Sliping the laplacian in the sense of distributions

Question

Let $B(r)$ designate the open ball in $\mathbb{R}^{n}$, centered at the origin, $f$ a $C^{\infty}$ and $\phi$ a test function with compact support in $B(R)$. If I take the integral of $f\Delta \phi$ on $B(R)\setminus B(r)$, ($0<r<R$), can I steel slip the laplacina over $f$, i.e., $$\int_{B(R)\setminus B(r)}f(x)\Delta\phi(x)dx=\int_{B(R)\setminus B(r)}\Delta f(x)\phi(x)dx?$$ It seems to me that the answer should be no, because the derivatives of these functions on the boundary of $B(r)$ are not zero and so Green's identity (theorem) doesn't work as we wished.
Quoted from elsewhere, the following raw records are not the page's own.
/-- The SERIES switch of a supply in service, or of a port as Source, closes again once nothing keeps it open (R25). -/
def State.dispatchSupply (s : State) (x : Nat) : State :=
  match s.seriesOf (supNode x) with
  | none => s
  | some w =>
    let serves := s.supState x == supOnline || (decide (3 ≤ x) && (s.port (x - 3)).refMv != 0 && decide ((s.port (x - 3)).srcStep ≠ 3))
    if serves && (s.psw w).want && !(s.psw w).forced && !s.pswClosed w && s.mayClose w then s.closeSwitch w else s

def State.dispatchPack (s : State) (i : Nat) : State :=
  match s.seriesOf (8 + i) with
  | none => s
  | some w =>
    let want := s.packWanted i && !s.sys.longPress
    let s := s.setPsw w { s.psw w with want := want }
    let s := if want then (if s.mayClose w && !(s.psw w).forced then s.closeSwitch w else s)
      else if (s.psw w).forced || s.safeOn then s else s.openSwitch w
    s.setF (R.PSW_STATUS w) F.PSW_STATUS_PERMIT (if s.pswClosed w then s.permitOf i else 0)

/-- What SUPPLY_n_STATUS reads (R155, R161): the source and transfer state, and the packs that deliver. A rail whose packs only stand
by, with no current, is not yet in PACKS. -/
def State.tickSupply (s : State) (r : Nat) : State :=
  let packs := [0, 1, 2, 3].filter (fun i =>
    match s.packHop i r with
    | some h => s.runsHop h && decide (0 < (s.stage h.stage).iOut)
    | none => false)
  let s := s.setF (R.SUPPLY_STATUS r) F.SUPPLY_STATUS_PACKS (packs.foldl (fun a i => a + 2 ^ i) 0)
  let st := s.railSupply r
  let sourced := (s.onlineOn r).any (fun x => (s.stagesOutOf (supNode x)).any (fun n =>
    s.stRecv n (s.stageDir n) == r && s.stageRuns n))
  let packed := [0, 1, 2, 3].any (fun i => s.packRunsIn i r)
  if st = supHandover then
    let v := s.f (R.RAIL_VFB r) F.RAIL_VFB_V
    let ref := s.railRef r
    if 21 * ref < 20 * v ∨ 20 * v < 19 * ref then
      s.setXfer r { s.xfer r with low := some (match (s.xfer r).low with | some l => min l v | none => v) }
    else s
  else if st = supTransfer then
    s.setXfer r { s.xfer r with ramp := (s.xfer r).ramp + 10 * max 1 (s.f R.XFER_RAMP F.XFER_RAMP_RAMP) }
  else if st = supPacks then (if sourced || packed then s else s.setF (R.SUPPLY_STATUS r) F.SUPPLY_STATUS_STATE supUnserved)
  else s.setF (R.SUPPLY_STATUS r) F.SUPPLY_STATUS_STATE
    (if sourced then s.sourcedState r else if packs.isEmpty then supUnserved else supPacks)

/-- Ceilings, directions, ranks and switches at a tick in RUN (R25, R98, R152, R153); in a hand-over the standing-by packs are filled
(R157). -/
def State.dispatchRun (s : State) : State :=
  let s := s.each (List.range 8) (fun n s => s.dispatchStage n)
  let s := s.each (List.range 8) (fun r s =>
    if s.railSupply r = supHandover then s.fillHand r
    else s.rankRail r (fun _ n => s.stageCeil n))
  let s := s.each (List.range 6) (fun x s => s.dispatchSupply x)
  s.each [0, 1, 2, 3] (fun i s => s.dispatchPack i)
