-- ==== Sys2Proof/Machine/PowerFail.lean ====
section
/-! DEFINITION. Power failures and resets that strike the data NVM at work (spec/12_nonvolatile_store.md R348, R366, R368; spec/14 R391,
R397; spec/07 R219). A write that the event names was under way: its command has not completed, and as many of its operations are done
as the event says (log 27). -/

namespace Sys2Proof.Machine

/-- The operations of the write that the command at the front of a pair was at, and the state that it had found; none where it was at no
write, or where what the host returns is none of its buffer. -/
def State.cutCommand (s : State) (p : Nat) (buf : DmaRead) : Option (List NvmOp × State) :=
  match (s.srcRt p).waiting with
  | [] => none
  | e :: _ =>
    let typ := s.pairType p
    let c : Ctl := ⟨p, s.frontIdx p, e⟩
    let v := leAt e 16 8
    if !s.ctlReady p typ e || !s.ctlTurn p typ e || !s.recalled then none
    else if typ = typControl ∧ ctlOp e = 1 then
      let id := leAt e 8 2
      let len := leAt e 10 2
      let ok := ctlClean e [(8, 4), (16, 8)] && s.recordOk id len && bufOk v len
        && !(id == 0x0F00 || (id == 0x0100 && (!s.plan.isEmpty || s.anyRuns)))
      if !ok then none
      else
        match s.bufRead c v len buf (fun data s => some (s, { r0 := leVal data })) with
        | some (t, res) =>
          if res.status ≠ 0 then none
          else
            let data := leBytes len res.r0
            let t := if id = 0x0100 then ((t.loadRegs data fabricRegs 0).commitFabric).finishFabric else t
            if id = 0x0100 ∧ t.fabState ≠ 2 then none
            else
              match recPlace t.recSet id with
              | none => none
              | some q =>
                let w := t.planRecord q id data
                some (w.1.pages.flatten, w.2)
        | none => none
    else if typ = typBlob ∧ ctlOp e = 3 then
      let a := leAt e 8 4
      let len := leAt e 12 2
      let ok := ctlClean e [(8, 6), (16, 8)] && decide (1 ≤ len ∧ len ≤ 128) && bufOk v len && directArea a 1
      if !ok then none
      else
        match s.bufRead c v len buf (fun data s => some (s, { r0 := leVal data })) with
        | some (t, res) =>
          if res.status ≠ 0 then none else some (t.pageOps (a / 128) (wrapByte a (leBytes len res.r0)) true, t)
        | none => none
    else none

/-- The operations that an event finds under way, but for an append. -/
def State.cutOps (s : State) (w : NvmCut) : Option (List NvmOp × Nat × State) :=
  match w with
  | .idle => none
  | .command p buf k => (s.cutCommand p buf).map (fun x => (x.1, k, x.2))
  | .health i mv k =>
    if s.recalled && s.hourOver i && s.healthMoved i then
      let r := s.planRecord (healthPlace i) (healthId i) (s.healthData i mv)
      some (r.1.pages.flatten, k, r.2)
    else none
  | .reerase p => if s.deadPage p then some ([.erase p], 0, s) else none
  | .append _ => none

/-- The power-fail warning aborts the operation under way (R348, R366): what the POWER_LOSS record says of it, and the state. -/
def State.cutPower (s : State) (w : NvmCut) : List Byte × State :=
  let none_ : List Byte := List.replicate 8 0#8
  match w with
  | .append k =>
    if !s.recalled then (none_, s)
    else
      match s.bbWaiting with
      | some (r, t) => t.bbCut r k
      | none => (none_, s)
  | _ =>
    match s.cutOps w with
    | none => (none_, s)
    | some (ops, k, t) =>
      let u := (ops.take k).foldl State.nvmDo t
      match ops[k]? with
      | some o => (o.lossBody, u.nvmAbort o)
      | none => (none_, u)

/-- A reset falls due (R368): the erasure or the group program under way ends, and an append whole; nothing follows. -/
def State.cutReset (s : State) (w : NvmCut) : State :=
  match w with
  | .append _ => if s.recalled then s.bbAppendOne else s
  | _ =>
    match s.cutOps w with
    | none => s
    | some (ops, k, t) => (ops.take (k + 1)).foldl State.nvmDo t

/-- The power-fail warning (R366, R391). -/
def execPowerFailWarn (w : NvmCut) (s : State) : Host.Outcome State Fault Refusal :=
  s.act fun s => (s.cutPower w).2.powerFail (s.cutPower w).1

/-- NRST held low: 10 µs or more resets, less than 9.6 µs does not, and between them either may be (R397; log 1). -/
def execNrst (lowNs : Nat) (w : NvmCut) (s : State) : Host.Outcome State Fault Refusal :=
  s.act fun s =>
    if 10000 ≤ lowNs then (s.cutReset w).afterReset rcNrst 0
    else if lowNs < 9600 then s
    else
      let v := s.takeFree 1
      if v.1 = 1 then (v.2.cutReset w).afterReset rcNrst 0 else v.2

/-- The grace period has passed and the reset is asserted (R368, R388). -/
def execWdtGraceEnd (w : NvmCut) (s : State) : Host.Outcome State Fault Refusal :=
  s.act fun s =>
    if s.sys.grace ∧ s.sys.graceAt + 800000 ≤ s.cyc then (s.cutReset w).afterReset rcWatchdog 0 else s

/-- PB_MAIN held for 8 s (R219): the SERIES switches of the packs are forced open. Without a source VAON collapses. Only a new press can be
a new long press. In FALLOW the switches are open already, and Harrow, which records the fault, has no power. -/
def execLongPress (sourcePresent : Bool) (w : NvmCut) (s : State) : Host.Outcome State Fault Refusal :=
  let t := { s with sys := { s.sys with longPress := true, longAt := s.cyc, pbHeld := true } }
  if s.sys.pbHeld then .next s else
  match s.sys.power with
  | .on =>
    let t := t.each [0, 1, 2, 3] (fun i t => match t.seriesOf (8 + i) with | some w => t.forceOpen w | none => t)
    if sourcePresent then .next (t.raise 0x48 0 []).settle else .next ((t.cutPower w).2.powerFail (t.cutPower w).1)
  | .fallow => if sourcePresent then .next t else .next { t with sys := { t.sys with power := .hold } }
  | .ship => .next s
  | .hold => .next s

end Sys2Proof.Machine
end

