/-- The reset ladder (R234, R245, R246; message types by the model's log 20): a Hard_Reset, received or sent, is counted, drops the contract and is fault 0x70; an unanswered Request
sends one; a Soft_Reset received is accepted with MessageID 0 and counted, and in a power transition answered by a Hard_Reset; ERR_RECOVER enters
ErrorRecovery with fault 0x72, which its timer leaves; Enter_USB is unsupported (R223). Completes: hardResetRx, portCtrlHardReset,
pdTimerExpiry, pdMessageRx, errRecover. -/
def Obligations.HardResetDropsTheContract : Prop :=
  ∀ (s : State) (n : Fin 3) (p : Path), s.live →
    let reset := fun (u : State) => u.explicit n = false ∧ u.rd (R.PORT_CONTRACT n) = 0#32 ∧ (u.port n).hardRecov = true ∧
      faultOf 0x70 n [] ∈ u.raised
    let counted := fun (u : State) => u.f (R.PORT_CNT n) F.PORT_CNT_HARD = min (s.f (R.PORT_CNT n) F.PORT_CNT_HARD + 1) 255
    (s.attached n = true →
      ((s.port n).policyReady = true → ∃ u : State, exec (.hardResetRx n) s = .next u.settle ∧ reset u ∧ counted u) ∧
      (∃ u : State, exec (.portCtrlHardReset p n) s = .next u.settle ∧ reset u ∧ counted u ∧ Emit.pdSignal n 0 ∈ u.outbox) ∧
      ((s.port n).policyReady = true → (s.port n).hardRecov = false → (s.port n).frs = false → s.pe n = 4 →
        s.timerDue n .senderResponse = true →
        ∃ u : State, exec (.pdTimerExpiry n .senderResponse) s = .next u.settle ∧ reset u ∧ counted u ∧ Emit.pdSignal n 0 ∈ u.outbox) ∧
      (∀ m : PdMsg, (s.port n).policyReady = true → (s.port n).hardRecov = false → (s.port n).bist = 0 → m.sopP = false →
        let a := (s.pdAck n false m.header).1
        (hdrCtl m.header = true → hdrType m.header = ctlSoftReset → ∃ u : State, exec (.pdMessageRx n m) s = .next u.settle ∧
          Emit.pdTx n false (a.txHeader n false ctlAccept 0 0 false) [] ∈ u.outbox ∧
          u.f (R.PORT_CNT n) F.PORT_CNT_SOFT = min (s.f (R.PORT_CNT n) F.PORT_CNT_SOFT + 1) 255 ∧
          ((s.port n).moving = true → reset u ∧ Emit.pdSignal n 0 ∈ u.outbox)) ∧
        ((s.pdAck n false m.header).2 = true → (s.port n).moving = false → hdrCtl m.header = false → hdrExt m.header = false →
          hdrType m.header = datEnterUsb → ∃ t, exec (.pdMessageRx n m) s = .next t ∧
            t.outbox = a.outbox ++ [a.ctlOut n (if a.rev3 n then ctlNotSupported else ctlReject)]))) ∧
    (∃ u : State, exec (.errRecover p n) s = .next u.settle ∧ u.conn n = cnErrorRecovery ∧ u.explicit n = false ∧
      faultOf 0x72 n [] ∈ u.raised) ∧
    (s.conn n = cnErrorRecovery → s.timerDue n .errorRecovery = true →
      (s.heldPort n = false → ∃ t, exec (.pdTimerExpiry n .errorRecovery) s = .next t ∧
        t.conn n = cnUnattached ∧ t.supState (3 + n.val) = supAbsent) ∧
      (s.heldPort n = true → ∃ t, exec (.pdTimerExpiry n .errorRecovery) s = .next t ∧ t.conn n = cnErrorRecovery ∧ s.sameRegs t []))

/-- Under a contract as Sink (R243, R250; message types by the model's log 20) the last Request is repeated every 8 s, EPR_KeepAlive is sent 375 ms after the last message, and an
accepted PR_Swap drops the contract; host policy that is late is answered for, with fault 0x7A (R238). Fast Role Swap (R248, R249): the signal on an
armed port takes the port off its supply, starts its stage toward the port and sends FR_Swap, or, where the stage does not run, fails at step 2;
after Accept and PS_RDY the port is the Source; a step that fails ends in ErrorRecovery with fault 0x77. Completes: ppsRequestRepeat,
eprKeepalive, prSwap, hpLate, frsSignal, frsDone, frsFail. -/
def Obligations.ContractsAndFastRoleSwap : Prop :=
  (∀ (s : State) (n : Fin 3), s.live → s.attached n = true →
      (s.conn n = cnSink → s.explicit n = true → (s.port n).pps = true → (s.port n).moving = false →
        (s.port n).reqAt + 8000 * msCyc ≤ s.cyc → ∃ t, exec (.ppsRequestRepeat n) s = .next t ∧ s.sameRegs t [] ∧
          t.outbox = s.outbox ++ [s.dataOut n datRequest (leBytes 4 (s.port n).reqRdo)]) ∧
      (s.conn n = cnSink → s.flag (R.PORT_STATUS n) F.PORT_STATUS_EPR = true → (s.port n).txAt + 375 * msCyc ≤ s.cyc →
        ∃ t, exec (.eprKeepalive n) s = .next t ∧ s.sameRegs t [] ∧
          t.outbox = s.outbox ++ [.pdTx n false (s.txHeader n false 16 (s.port n).mid 1 true) (leBytes 2 0x8002 ++ [3#8, 0#8])]) ∧
      ((s.port n).ownMsg = some ownSwapTaken → ∃ u : State, exec (.prSwap n) s = .next u.settle ∧ (u.port n).prSwap = true ∧
        u.explicit n = false ∧ u.rd (R.PORT_CONTRACT n) = 0#32 ∧
        (if s.isSrc n then (u.port n).srcStep = 1 else u.timerAt n .psSourceOff = some s.cyc)) ∧
      (∀ h : Nat, s.hostPolicy n = true → (s.port n).hostWait = some h → (s.port n).hostAt + s.hpCycles ≤ s.cyc →
        ∃ u : State, exec (.hpLate n h) s = .next u.settle ∧
          (u.port n).hostWait = none ∧ (u.port n).lateTo = some h ∧ faultOf 0x7A n (leBytes 4 h) ∈ u.raised ∧
          u.f (R.PORT_CNT n) F.PORT_CNT_LATE = min (s.f (R.PORT_CNT n) F.PORT_CNT_LATE + 1) 255 ∧
          (isSwap h = true → s.ctlOut n (if s.rev3 n then ctlWait else ctlReject) ∈ u.outbox))) ∧
  (∀ (s : State) (n : Fin 3) (h : Nat), s.live →
      (s.attached n = true → s.flag (R.PORT_STATUS n) F.PORT_STATUS_FRS_ARMED = true →
        let k := s.frsStage n
        let b := s.frsBegin n
        (b.mayStart k = true → b.startBad k false = none → (b.loadSet k false).isSome = true →
          ∃ u : State, exec (.frsSignal n) s = .next u.settle ∧ (u.port n).frs = true ∧ (u.port n).frsStep = 4 ∧ (u.port n).refMv = 5000 ∧
            u.stageState k = stRun ∧ b.ctlOut n ctlFrSwap ∈ u.outbox) ∧
        (b.mayStart k = false → b.stageRuns k = false →
          ∃ u : State, exec (.frsSignal n) s = .next u.settle ∧ u.conn n = cnErrorRecovery ∧ faultOf 0x77 n (leBytes 4 2) ∈ u.raised)) ∧
      ((s.port n).frs = true →
        ((s.port n).frsStep = 5 → (s.pdAck n false h).2 = true → ∃ u : State, exec (.frsDone n h) s = .next u.settle ∧
          u.conn n = cnSource ∧ u.isSrc n = true ∧ u.explicit n = false ∧ (u.port n).frs = false ∧
          ∃ h' : Nat, hdrType h' = ctlPsRdy ∧ hdrCtl h' = true ∧ bitsOf h' 8 1 = 1 ∧ Emit.pdTx n false h' [] ∈ u.outbox) ∧
        ((s.stageRuns (s.frsStage n) = false ∨ (s.port n).frsAt + 27 * msCyc ≤ s.cyc) →
          ∃ u : State, exec (.frsFail n) s = .next u.settle ∧ u.conn n = cnErrorRecovery ∧
            faultOf 0x77 n (leBytes 4 (if s.stageRuns (s.frsStage n) then 5 else 2)) ∈ u.raised)))

/-- The PD ring (R239): a SEND that R239 refuses completes with status 0x43; one that goes out, and is no Soft_Reset, is transmitted as the cable
allows it (R232), an extended message in chunks of 26 bytes, and completes with status 0x00; HARD_RESET and CABLE_RESET signal the port,
and are counted and forgotten as the ladder says. Completes: send, hardReset, cableReset. -/
def Obligations.PdRingSendsHostMessages : Prop :=
  ∀ (s : State) (pair : Fin 32), s.live → s.pairType pair = 4 →
    (∀ (es : List (List Byte)) (good : Bool), s.atFront pair es = true →
      let q := parsePd (es.headD [])
      let data := pdSubData es q.header q.ext
      let out := s.capCable q.port q.header data
      (pdChainOk es = false ∨ s.sendRefused q data = true → ∃ u : State, exec (.send pair es good) s = .next u.settle ∧
        s.completesTo u pair (pdCpl 0x43 q.op q.port 0 (q.sop == 1) false (leBytes 4 q.tag) s.now48 0 []) q.irq ∧ u.ports = s.ports ∧
        u.outbox = s.outbox) ∧
      (pdChainOk es = true → s.sendRefused q data = false → (s.port q.port).hardRecov = false → (s.port q.port).frs = false →
        (s.port q.port).bist = 0 → (s.port q.port).lateTo = none → isSwap q.header = false →
        ¬ (hdrCtl q.header = true ∧ hdrType q.header = ctlSoftReset ∧ q.sop = 0) → good = true → s.cplRoom pair = true → s.pairState pair ≠ ringDisabled →
        ∃ u : State, exec (.send pair es good) s = .next u.settle ∧
          (hdrExt q.header = false → Emit.pdTx q.port (q.sop == 1) (s.txHeader q.port (q.sop == 1) (hdrType q.header)
            (if q.sop == 1 then (s.port q.port).midP else (s.port q.port).mid) (hdrCount q.header) false) out ∈ u.outbox) ∧
          (hdrExt q.header = true → ∀ k, k < max 1 (ceilDiv out.length 26) →
            let part := (out.drop (26 * k)).take 26
            ∃ h' : Nat, hdrType h' = hdrType q.header ∧ hdrExt h' = true ∧
              Emit.pdTx q.port (q.sop == 1) h' (extHeader out.length false k ++ padTo (4 * ceilDiv (2 + part.length) 4 - 2) part) ∈ u.outbox) ∧
          ⟨pair, padTo 32 (pdCpl 0x00 q.op q.port 0 (q.sop == 1) false (leBytes 4 q.tag) s.now48 0 []), q.irq, false⟩ ∈ u.cplq)) ∧
    (∀ e : List Byte, s.atFront pair [e] = true →
      let q := parsePd e
      q.port ≠ 3 → s.hostPolicy q.port = true → s.attached q.port = true → q.clean = true → q.sop = 0 →
      (q.op = 2 → ∃ u : State, exec (.hardReset pair e) s = .next u.settle ∧ Emit.pdSignal q.port 0 ∈ u.outbox ∧
        faultOf 0x70 q.port [] ∈ u.raised ∧ u.explicit q.port = false) ∧
      (q.op = 3 → ∃ u : State, exec (.cableReset pair e) s = .next u.settle ∧ u.outbox = s.outbox ++ [.pdSignal q.port 1] ∧
        (u.port q.port).revP = 0 ∧
        s.completesTo u pair (pdCpl 0x44 3 q.port 0 false false (leBytes 4 q.tag) s.now48 0 []) q.irq))

/-! Ring pairs and the host link. -/

/-- Ring pair states (R272, R273, R311): a valid enable of a DISABLED pair makes it ACTIVE with zero indexes and phase 1, an invalid one leaves it
DISABLED with CFG_ERR, and a write of EN = 1 to another pair is refused; a disable lets the pair drain and discards what it fetched; a drained
pair is DISABLED, its held completions counted in LOST; RESUME returns a STALLED pair that nothing holds to ACTIVE. Completes: ringEnable,
ringDisable, ringDrainDone, resume. -/
def Obligations.RingPairsFollowTheirStates : Prop :=
  ∀ (s : State) (p : Path) (q : Fin 32) (v : Word), s.live →
    let noted := [R.EVENT_STATUS, R.CPLQ_STATUS, R.HOST_GLB_STATUS]
    (s.laterWrote p (R.RING_CFG q) = false → s.pairState q = ringDisabled → s.ringValid q (putBits v 0 1 1) = true → ∃ u : State, exec (.ringEnable p q v) s = .next u.settle ∧
      u.pairState q = ringActive ∧ u.pairEn q = true ∧ u.rd (R.RING_SQ_PTR q) = 0#32 ∧ u.rd (R.RING_CQ_PTR q) = 0#32 ∧
      u.f (R.RING_STATUS q) F.RING_STATUS_PHASE = 1 ∧ u.fetched q = 0 ∧
      s.sameRegs u ([R.RING_CFG q, R.RING_STATUS q, R.RING_SQ_PTR q, R.RING_CQ_PTR q] ++ noted)) ∧
    (s.laterWrote p (R.RING_CFG q) = false → s.pairState q = ringDisabled → s.ringValid q (putBits v 0 1 1) = false → ∃ t, exec (.ringEnable p q v) s = .next t ∧
      s.onlyRegs t [R.RING_CFG q, R.RING_STATUS q] [] ∧ t.pairState q = ringDisabled ∧ t.pairEn q = false ∧
      t.flag (R.RING_STATUS q) F.RING_STATUS_CFG_ERR = true) ∧
    (s.laterWrote p (R.RING_CFG q) = false → s.pairState q ≠ ringDisabled → ∃ t, exec (.ringEnable p q v) s = .next t ∧ s.onlyRegs t [R.RING_STATUS q] [] ∧
      t.flag (R.RING_STATUS q) F.RING_STATUS_REFUSED = true ∧ t.pairState q = s.pairState q) ∧
    (s.laterWrote p (R.RING_CFG q) = false → s.pairState q = ringActive ∨ s.pairState q = ringStalled → ∃ u : State, exec (.ringDisable p q) s = .next u.settle ∧
      u.pairState q = ringDraining ∧ u.pairEn q = false ∧ u.fetched q = 0 ∧
      s.sameRegs u ([R.RING_CFG q, R.RING_STATUS q] ++ noted)) ∧
    (s.pairState q = ringDraining → ∃ u : State, exec (.ringDrainDone q) s = .next u.settle ∧ u.pairState q = ringDisabled ∧
      (∀ h ∈ u.cplq, h.src = q.val → h.event = true) ∧
      u.f (R.RING_CNT q) F.RING_CNT_LOST = min (s.f (R.RING_CNT q) F.RING_CNT_LOST
        + (s.cplq.filter (fun h => h.src == q.val && !h.event)).length) 65535) ∧
    (s.pairState q = ringStalled → s.heldPair q = false → s.pairLocal q = false → ∃ u : State, exec (.resume p q) s = .next u.settle ∧
      u.pairState q = ringActive ∧ s.sameRegs u ([R.RING_STATUS q] ++ noted))

/-- Doorbells, fetches and device slots (R269, R275–R279, R308): a host write of the local window stores its bytes, and the words of an ACTIVE
pair's slot become its SQ_TAIL and CQ_HEAD, by a local write or by a poll; a word that R279 calls invalid stalls the pair with fault 0x91; a
fetch hands whole entries to the consumer in ring order; the device slot shows SQ_HEAD and CQ_TAIL. Completes: localDoorbellWrite, doorbellPoll,
submissionFetch, deviceSlotWrite. -/
def Obligations.DoorbellsExposeAndFetchesConsume : Prop :=
  ∀ (s : State) (q : Fin 32), s.live →
    (∀ (off : Nat) (v : Word), off + 4 ≤ 0x80000 → ∃ u : State, exec (.localDoorbellWrite off v) s = .next u.settle ∧
      u.winRead off 4 = leBytes 4 v.toNat ∧ ∀ a, a < off ∨ off + 4 ≤ a → u.winGet a = s.winGet a) ∧
    (∀ v : Word, s.pairLocal q = true → s.pairState q = ringActive →
      let w := leVal (s.winRead (8 * q.val + 4) 4)
      (s.sqBad q v.toNat = false → s.cqBad q w = false → ∃ t, exec (.localDoorbellWrite (8 * q.val) v) s = .next t ∧
        t.sqTail q = v.toNat % 65536 ∧ t.cqHead q = w % 65536 ∧ t.sqHead q = s.sqHead q ∧ t.pairState q = ringActive) ∧
      (s.sqBad q v.toNat = true → ∃ u : State, exec (.localDoorbellWrite (8 * q.val) v) s = .next u.settle ∧
        u.pairState q = ringStalled ∧ u.f (R.RING_STATUS q) F.RING_STATUS_STALL = 1 ∧ u.sqTail q = s.sqTail q ∧
        faultOf 0x91 0 ([BitVec.ofNat 8 q.val, 1#8, 0#8, 0#8] ++ leBytes 4 v.toNat) ∈ u.raised)) ∧
    (∀ (bs : List Byte) (x : Nat), s.polls = true → s.pollDue = true → s.translate s.dbBase false = .host x →
      bs.length = 8 * (s.polledPairs.getLastD 0 + 1) → ∃ u : State, exec (.doorbellPoll (.ok bs)) s = .next u.settle ∧
        u.f R.XLT_STATUS F.XLT_STATUS_POLL_FAULT = 0 ∧
        (s.pairLocal q = false → s.pairState q = ringActive → s.sqBad q (leAt bs (8 * q.val) 4) = false →
          s.cqBad q (leAt bs (8 * q.val + 4) 4) = false →
          u.sqTail q = leAt bs (8 * q.val) 4 % 65536 ∧ u.cqHead q = leAt bs (8 * q.val + 4) 4 % 65536 ∧ u.pairState q = ringActive)) ∧
    (0 < s.fetchMost q →
      let a := s.sqBase q + 64 * s.sqHead q
      (s.pairLocal q = true → ∀ r : DmaRead, ∃ t, exec (.submissionFetch q r) s = .next t ∧
        (t.srcRt q).waiting = (s.srcRt q).waiting ++ entriesOf (s.fetchMost q) (s.winRead a (64 * s.fetchMost q)) ∧
        t.sqHead q = (s.sqHead q + s.fetchMost q) % s.sqSize q % 65536 ∧ t.rrLast = q.val ∧ s.sameRegs t [R.RING_SQ_PTR q]) ∧
      (s.pairLocal q = false → ∀ (k x : Nat) (bs : List Byte), s.translate a false = .host x → bs.length = 64 * k → 1 ≤ k →
        k ≤ s.fetchMost q → ∃ t, exec (.submissionFetch q (.ok bs)) s = .next t ∧
        (t.srcRt q).waiting = (s.srcRt q).waiting ++ entriesOf k bs ∧ t.sqHead q = (s.sqHead q + k) % s.sqSize q % 65536 ∧
        s.sameRegs t [R.RING_SQ_PTR q])) ∧
    (s.pairState q ≠ ringDisabled → s.slotStale q = true →
      let bytes := leBytes 4 (s.sqHead q) ++ leBytes 4 (s.cqTail q)
      (s.pairLocal q = true → ∃ t, exec (.deviceSlotWrite q) s = .next t ∧ t.winRead (0x800 + 8 * q.val) 8 = bytes ∧
        t.slotStale q = false ∧ ∀ a, a < 0x800 + 8 * q.val ∨ 0x808 + 8 * q.val ≤ a → t.winGet a = s.winGet a) ∧
      (∀ x : Nat, s.pairLocal q = false → s.flag R.HOST_POLL F.HOST_POLL_EN = true → s.dmaAllowed = true → s.slotDue q = true →
        s.translate (s.dbBase + 0x800 + 8 * q.val) true = .host x → ∃ t, exec (.deviceSlotWrite q) s = .next t ∧
        t.outbox = s.outbox ++ [.dmaWrite x bytes] ∧ t.slotStale q = false ∧ s.sameRegs t []))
But is there a trick somewhere to make it work?? I badly need it!!!

Answer 1

HINT:

$$\begin{align} f\nabla^2\phi&=\nabla \cdot (f \nabla\phi)-\nabla f \cdot \nabla \phi\\\\ &=\nabla\cdot(f \nabla\phi-\phi\nabla f)+\phi\nabla^2 f \end{align}$$

The integral of the divergence term leads to a boundary integral term over $B(r)$ and $B(R)$.

Finally, let $r\to 0$ and $R\to \infty$.